Proposed merge with Mathematical statistics

No consensus here. Number 5 7 11:15, 29 May 2014 (UTC)[reply]

The following discussion is closed. Please do not modify it. Subsequent comments should be made on the appropriate discussion page. No further edits should be made to this discussion.

The mathematical statistics article is a bit of a waif. There's a nice couple of sentences about the difference between descriptive and inferential statistics and also about the development of statistical theory. The data analysis section seems out of place there: if that were moved to an appropriate place in statistics, then there wouldn't be much left there. The original author of that article endorsed a redirect some years ago. Illia Connell (talk) 05:29, 25 April 2013 (UTC)[reply]

I agree that the current mathematical statistics article has little to offer. But, before we merge, let's ask ourselves one question: If Wikipedia were complete and perfect, would that article exist, separately from statistics? What would it cover? If the answer is "a lot", then maybe we should improve that article, instead of merging it. Mgnbar (talk) 12:58, 25 April 2013 (UTC)[reply]

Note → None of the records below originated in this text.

/-! ## Keys and timers -/

/-- SKP and SKNP skip when the key V[X] is down, or up; a value of 0x10 or more counts as not pressed, names the
key of its low nibble, or is refused, as KEY_INDEX_POLICY says (45_timers_keys.md section 1, decision D22). -/
def Obligations.KeySkips : Prop :=
  DecodesAs 0xF0FF 0xE09E (fun op => .skp (opX op)) ∧
  DecodesAs 0xF0FF 0xE0A1 (fun op => .sknp (opX op)) ∧
  ∀ (x : RegIx) (s : State) (down : Bool),
    (((s.reg x).toNat < 0x10 ∧ down = s.kbd.getLsbD (s.reg x).toNat) ∨
      (0x10 ≤ (s.reg x).toNat ∧ s.cfg.keyIndexPolicy = .notPressed ∧ down = false) ∨
      (0x10 ≤ (s.reg x).toNat ∧ s.cfg.keyIndexPolicy = .lowNibble ∧
        down = s.kbd.getLsbD ((s.reg x).toNat % 0x10)) →
      (∃ t, exec (.skp x) s = .next t ∧ Frame { pc := True } s t ∧
        t.pc.toNat = if down then (s.pc.toNat + 2) % 2 ^ 16 else s.pc.toNat) ∧
      (∃ t, exec (.sknp x) s = .next t ∧ Frame { pc := True } s t ∧
        t.pc.toNat = if down then s.pc.toNat else (s.pc.toNat + 2) % 2 ^ 16)) ∧
    (0x10 ≤ (s.reg x).toNat → s.cfg.keyIndexPolicy = .refuse →
      exec (.skp x) s = .refused (.keyIndex (s.reg x)) ∧ exec (.sknp x) s = .refused (.keyIndex (s.reg x)))

/-- R204: LD Vx, DT copies the delay timer to V[X], VF included as data, and nothing else. -/
def Obligations.LdVxDtReadsTheTimer : Prop :=
  DecodesAs 0xF0FF 0xF007 (fun op => .ldVxDt (opX op)) ∧
  ∀ (x : RegIx) (s : State), ∃ t, exec (.ldVxDt x) s = .next t ∧ t.reg x = s.delay.value ∧
    Frame { regs := (· = x) } s t

/-- LD DT, Vx and LD ST, Vx set a timer to V[X] and restart its deadline one TIMER_PERIOD after CYC; the sound timer
takes 0 for exactly 1 (45_timers_keys.md section 2, the deadline by decision D26). -/
def Obligations.TimerWritesRestartTheDeadline : Prop :=
  DecodesAs 0xF0FF 0xF015 (fun op => .ldDtVx (opX op)) ∧
  DecodesAs 0xF0FF 0xF018 (fun op => .ldStVx (opX op)) ∧
  ∀ (x : RegIx) (s : State),
    (∃ t, exec (.ldDtVx x) s = .next t ∧ t.delay.value = s.reg x ∧
      t.delay.deadline = s.cyc + s.cfg.timerPeriod ∧ Frame { delay := True } s t) ∧
    (∃ t, exec (.ldStVx x) s = .next t ∧ t.sound.value = (if (s.reg x).toNat = 1 then 0 else s.reg x) ∧
      t.sound.deadline = s.cyc + s.cfg.timerPeriod ∧ Frame { sound := True } s t)

/-- R207: LD Vx, K sets HALT to X; V[X] and everything else stay until the release. -/
def Obligations.LdVxKHalts : Prop :=
  DecodesAs 0xF0FF 0xF00A (fun op => .ldVxK (opX op)) ∧
  ∀ (x : RegIx) (s : State), ∃ t, exec (.ldVxK x) s = .next t ∧ t.halt = some x ∧
    Frame { halt := True } s t

/-! ## Whole-machine rules -/

/-- No step writes the call stack but one that runs CALL, and no step moves SP but one that runs CALL or RET
(10_state.md section 4). -/
def Obligations.StackMovesOnlyByCallAndRet : Prop :=
  ∀ s t : State, step s = .next t →
    (t.stack ≠ s.stack → ∃ nnn, decode (s.byte s.pc.toNat ++ s.byte (s.pc.toNat + 1)) = .ok (.call nnn)) ∧
    (t.sp < s.sp → ∃ nnn, decode (s.byte s.pc.toNat ++ s.byte (s.pc.toNat + 1)) = .ok (.call nnn)) ∧
    (s.sp < t.sp → decode (s.byte s.pc.toNat ++ s.byte (s.pc.toNat + 1)) = .ok .ret)

/-- Only LD B and LD [I] change memory (20_memory.md section 1). -/
def Obligations.OnlyStoresWriteMemory : Prop :=
  ∀ (i : Instr) (s t : State), exec i s = .next t → (∃ a, t.byte a ≠ s.byte a) →
    ∃ x, i = .ldB x ∨ i = .storeRegs x

/-! ## Reset -/

/-- R262: the load's validation, in its order. -/
def Obligations.LoadValidation : Prop :=
  ∀ (s : State) (p : List Byte),
    (p.length = 0 → (s.resetWith p).fail = .noProgram) ∧
    (p.length = 1 → (s.resetWith p).fail = .programTooSmall) ∧
    (2 ≤ p.length → s.cfg.memSize < 0x200 + p.length → (s.resetWith p).fail = .programTooLarge) ∧
    (2 ≤ p.length → 0x200 + p.length ≤ s.cfg.memSize → (s.resetWith p).fail = .ok)

/-- After a failed load the registers, stack, timers, counters and key state have their reset values, memory is zero
but for the font, the display is blank and wholly invalidated, and the core has no step (10_state.md section 10,
70_reset_and_hazards.md section 1; decisions D32 and, for the font, D33). -/
def Obligations.FailedLoadLeavesABlankScreen : Prop :=
  ∀ (s : State) (p : List Byte), (s.resetWith p).fail ≠ .ok → ResetValues s.cfg (s.resetWith p) ∧
    (∀ a, a < 80 → (s.resetWith p).byte a = s.cfg.font.getD a 0) ∧
    (∀ a, 80 ≤ a → (s.resetWith p).byte a = 0) ∧ (∀ px py, (s.resetWith p).pixel px py = false) ∧
    (s.resetWith p).invalidated = some .whole ∧ (s.resetWith p).frameUpdated = true ∧
    step (s.resetWith p) = .fault (.notOk (s.resetWith p).fail)

/-- After a successful load the core has been reset and is ok and RUNNING, so that it has a step; memory holds the
font at 0 ... 79, zeros up to 0x1FF, the program from 0x200 and zeros after it; the registers, stack, timers,
counters and key state have their reset values (20_memory.md section 1, 10_state.md section 10; decisions D32 to
D34). -/
def Obligations.SuccessfulLoadImage : Prop :=
  ∀ (s : State) (p : List Byte), (s.resetWith p).fail = .ok → ResetValues s.cfg (s.resetWith p) ∧
    (s.resetWith p).Running ∧
    (∀ a, a < 80 → (s.resetWith p).byte a = s.cfg.font.getD a 0) ∧
    (∀ a, 80 ≤ a → a < 0x200 → (s.resetWith p).byte a = 0) ∧
    (∀ a, 0x200 ≤ a → (s.resetWith p).byte a = p.getD (a - 0x200) 0) ∧
    (s.resetWith p).fb = s.cfg.fb0

/-- R266: a second reset with the same program, after any number of cycles, gives the same memory, registers and PC
as the first. -/
def Obligations.ResetIsIdempotent : Prop :=
  ∀ (s t : State) (p : List Byte) (n : Nat), Host.Core.run core n (s.resetWith p) = .next t →
    (t.resetWith p).mem = (s.resetWith p).mem ∧ (t.resetWith p).v = (s.resetWith p).v ∧
    (t.resetWith p).pc = (s.resetWith p).pc ∧ (t.resetWith p).fail = (s.resetWith p).fail ∧
    ((s.resetWith p).resetWith p).mem = (s.resetWith p).mem
end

In response to Mgnbar's question, I should say in a complete encyclopedia, Mathematical Statistics and Statistics should have different articles. Statistics includes many "qualitative" sub-fields that I think can be only covered in this article. Taha (talk) 02:01, 30 April 2013 (UTC)[reply]

I do believe that mathematical statistics is a separate entry, possibly even a discipline, than statistics (applied), but it should then be part of "probability theory". Limit-theorem (talk) 21:00, 9 June 2013 (UTC)[reply]

Merge. Statistics is a branch of mathematics. Having 'mathematical' in the title is redundant. The common terms that describe the difference is 'applied' or 'theoretical'. Science.philosophy.arts (talk) 00:04, 20 September 2013 (UTC)[reply]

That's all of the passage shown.